Segment Start: DATA UNDER STUDY
-- ==== Sys2Proof/Machine/Flags.lean ====
section
/-! DEFINITION. The flag instructions of the engine-issue extension (R200, R207, R227 to R232). -/
namespace Sys2Proof.Machine

/-- A flag operation of the scalar engine on the 8-byte word at an offset below 8 MiB. -/
inductive FlagOp where
  | ld
  | st (v : Word)
  | add (v : Word)
  | max (v : Word)
  | cas (old new : Word)
  | waitge (target : Word)
  deriving DecidableEq, Repr

/-- Does the operation raise the load exceptions (R207)? -/
def FlagOp.isLoad : FlagOp → Bool
  | .ld | .waitge _ => true
  | _ => false

/-- The value a flag operation leaves in the flag. -/
def FlagOp.result (o : FlagOp) (old : Word) : Word :=
  match o with
  | .ld | .waitge _ => old
  | .st v => v
  | .add v => old + v
  | .max v => if old.toNat < v.toNat then v else old
  | .cas cmp new => if old = cmp then new else old

/-- What the operation writes to its destination. -/
def FlagOp.returns (o : FlagOp) (old : Word) : Option Word :=
  match o with
  | .st _ => none
  | _ => some old

/-- Does the operation write the flag? -/
def FlagOp.writes : FlagOp → Bool
  | .ld | .waitge _ => false
  | _ => true

/-- A flag operation on a flag of the cell: it reads and writes with no other operation between (R231); with aq the data
cache is emptied after the read (R228). A WAITGE whose target is not reached stalls. -/
def State.flagAt (s : State) (c off : Nat) (o : FlagOp) (aq : Bool) (rd : XReg) : State :=
  let old := (s.cellAt c).sram.word off
  let wait : Option Word := match o with
    | .waitge t => if t.toNat ≤ old.toNat then none else some t
    | _ => none
  match wait with
  | some t => s.stallCell c (.flagWait off t aq rd)
  | none =>
    let s := if o.writes then s.onCellAt c fun v => v.storeBytes off (leBytes 8 (o.result old).toNat) else s
    let s := if aq then s.acquire c else s
    match o.returns old with
    | some w => s.retire c rd w
    | none => s.retire c 0 0

/-- A flag offset at or above 8 MiB is undefined (R213): the operation traps, acts on some flag of the cell, or waits until
CELL_WAIT_BOUND. Which of them is a free value. -/
def State.flagBeyond (s : State) (c off : Nat) (o : FlagOp) (aq : Bool) (rd : XReg) : State :=
  let (w, s) := s.fresh
  let base := s.flagBase c
  let n := (sramBytes - base) / 8
  if w.toNat % 3 = 0 then s.trap c (if o.isLoad then 5 else 7)
  else if w.toNat % 3 = 1 ∧ 0 < n then s.flagAt c (base + 8 * (w.toNat / 3 % n)) o aq rd
  else s.stallCell c (.flagWait off 0 aq rd)

/-- A flag instruction (R207): a misaligned offset raises the address-misaligned exception. -/
def State.flagInsn (s : State) (c : Nat) (rs1 : XReg) (o : FlagOp) (aq : Bool) (rd : XReg) : State :=
  let off := ((s.cellAt c).xr rs1).toNat
  if sramBytes ≤ off then s.flagBeyond c off o aq rd
  else if off % 8 ≠ 0 then s.trap c (if o.isLoad then 4 else 6)
  else s.flagAt c off o aq rd

/-- An instruction runs on a cell whose scalar engine is free. -/
def State.onScalar (s : State) (c : Nat) (k : State → State) : Host.Outcome State Fault Refusal :=
  withUnit (s.code.hasCell c) (.next (if s.scalarFree c then (k s).finish else s))

/-- FLAG.LD. -/
def execFlagLd (cell : Nat) (aq : Bool) (rd rs1 : XReg) (s : State) : Host.Outcome State Fault Refusal :=
  s.onScalar cell fun s => s.flagInsn cell rs1 .ld aq rd

/-- FLAG.ST. -/
def execFlagSt (cell : Nat) (_rl : Bool) (rs2 rs1 : XReg) (s : State) : Host.Outcome State Fault Refusal :=
  s.onScalar cell fun s => s.flagInsn cell rs1 (.st ((s.cellAt cell).xr rs2)) false 0

/-- FLAG.ADD. -/
def execFlagAdd (cell : Nat) (aq _rl : Bool) (rd rs2 rs1 : XReg) (s : State) : Host.Outcome State Fault Refusal :=
  s.onScalar cell fun s => s.flagInsn cell rs1 (.add ((s.cellAt cell).xr rs2)) aq rd

/-- FLAG.MAX, unsigned. -/
def execFlagMax (cell : Nat) (aq _rl : Bool) (rd rs2 rs1 : XReg) (s : State) : Host.Outcome State Fault Refusal :=
  s.onScalar cell fun s => s.flagInsn cell rs1 (.max ((s.cellAt cell).xr rs2)) aq rd

/-- FLAG.CAS: rd is the comparand and receives the old value. -/
def execFlagCas (cell : Nat) (aq _rl : Bool) (rd rs2 rs1 : XReg) (s : State) : Host.Outcome State Fault Refusal :=
  s.onScalar cell fun s => s.flagInsn cell rs1 (.cas ((s.cellAt cell).xr rd) ((s.cellAt cell).xr rs2)) aq rd

/-- FLAG.WAITGE. -/
def execFlagWaitge (cell : Nat) (aq : Bool) (rd rs2 rs1 : XReg) (s : State) : Host.Outcome State Fault Refusal :=
  s.onScalar cell fun s => s.flagInsn cell rs1 (.waitge ((s.cellAt cell).xr rs2)) aq rd

/-- A flag has reached the target of the cell's FLAG.WAITGE (R232). -/
def State.flagReached (s : State) (c : Nat) : State :=
  match (s.cellAt c).stall with
  | .flagWait off t aq rd =>
    let w := (s.cellAt c).sram.word off
    if inSram off 8 ∧ t.toNat ≤ w.toNat then (if aq then s.acquire c else s).resume c rd w else s
  | .flagOpen t aq rd =>
    let (w, s) := s.fresh
    if t.toNat ≤ w.toNat then (if aq then s.acquire c else s).resume c rd w else s
  | _ => s

/-- FLAG_WAITGE_RESUME. -/
def execFlagWaitgeResume (cell : Nat) (s : State) : Host.Outcome State Fault Refusal :=
  withUnit (s.code.hasCell cell) (.next (s.flagReached cell).finish)

/-- CELL_WAIT_BOUND ends a wait (R206): ENG.WAIT returns ABORTED, FLAG.WAITGE the value it last saw, which at an offset
beyond cell SRAM is a free value. -/
def State.waitEnds (s : State) (c : Nat) : State :=
  let note (s : State) : State := s.flag F.cellStatus_waitTimeout (s.cellNote c)
  match (s.cellAt c).stall with
  | .engWait _ _ rd => note ((s.acquire c).resume c rd (resultWord Code.aborted.num false false 0))
  | .flagWait off _ aq rd =>
    let (w, s) := if inSram off 8 then ((s.cellAt c).sram.word off, s) else s.fresh
    note ((if aq then s.acquire c else s).resume c rd w)
  | .flagOpen _ aq rd =>
    let (w, s) := s.fresh
    note ((if aq then s.acquire c else s).resume c rd w)
  | _ => s

/-- WAIT_TIMEOUT. -/
def execWaitTimeout (cell : Nat) (s : State) : Host.Outcome State Fault Refusal :=
  withUnit (s.code.hasCell cell) (.next (s.waitEnds cell).finish)

end Sys2Proof.Machine
end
Segment End: DATA UNDER STUDY
◆ **EXERCISE REQUIREMENTS**
Would you retype exactly the lines above, from the line with "if inSram off 8 ∧" to the line with "def State.waitEnds (s", with both end lines kept and nothing more?

◆ **THE COMPLETED TASK**
    if inSram off 8 ∧ t.toNat ≤ w.toNat then (if aq then s.acquire c else s).resume c rd w else s
  | .flagOpen t aq rd =>
    let (w, s) := s.fresh
    if t.toNat ≤ w.toNat then (if aq then s.acquire c else s).resume c rd w else s
  | _ => s

/-- FLAG_WAITGE_RESUME. -/
def execFlagWaitgeResume (cell : Nat) (s : State) : Host.Outcome State Fault Refusal :=
  withUnit (s.code.hasCell cell) (.next (s.flagReached cell).finish)

/-- CELL_WAIT_BOUND ends a wait (R206): ENG.WAIT returns ABORTED, FLAG.WAITGE the value it last saw, which at an offset
beyond cell SRAM is a free value. -/
def State.waitEnds (s : State) (c : Nat) : State :=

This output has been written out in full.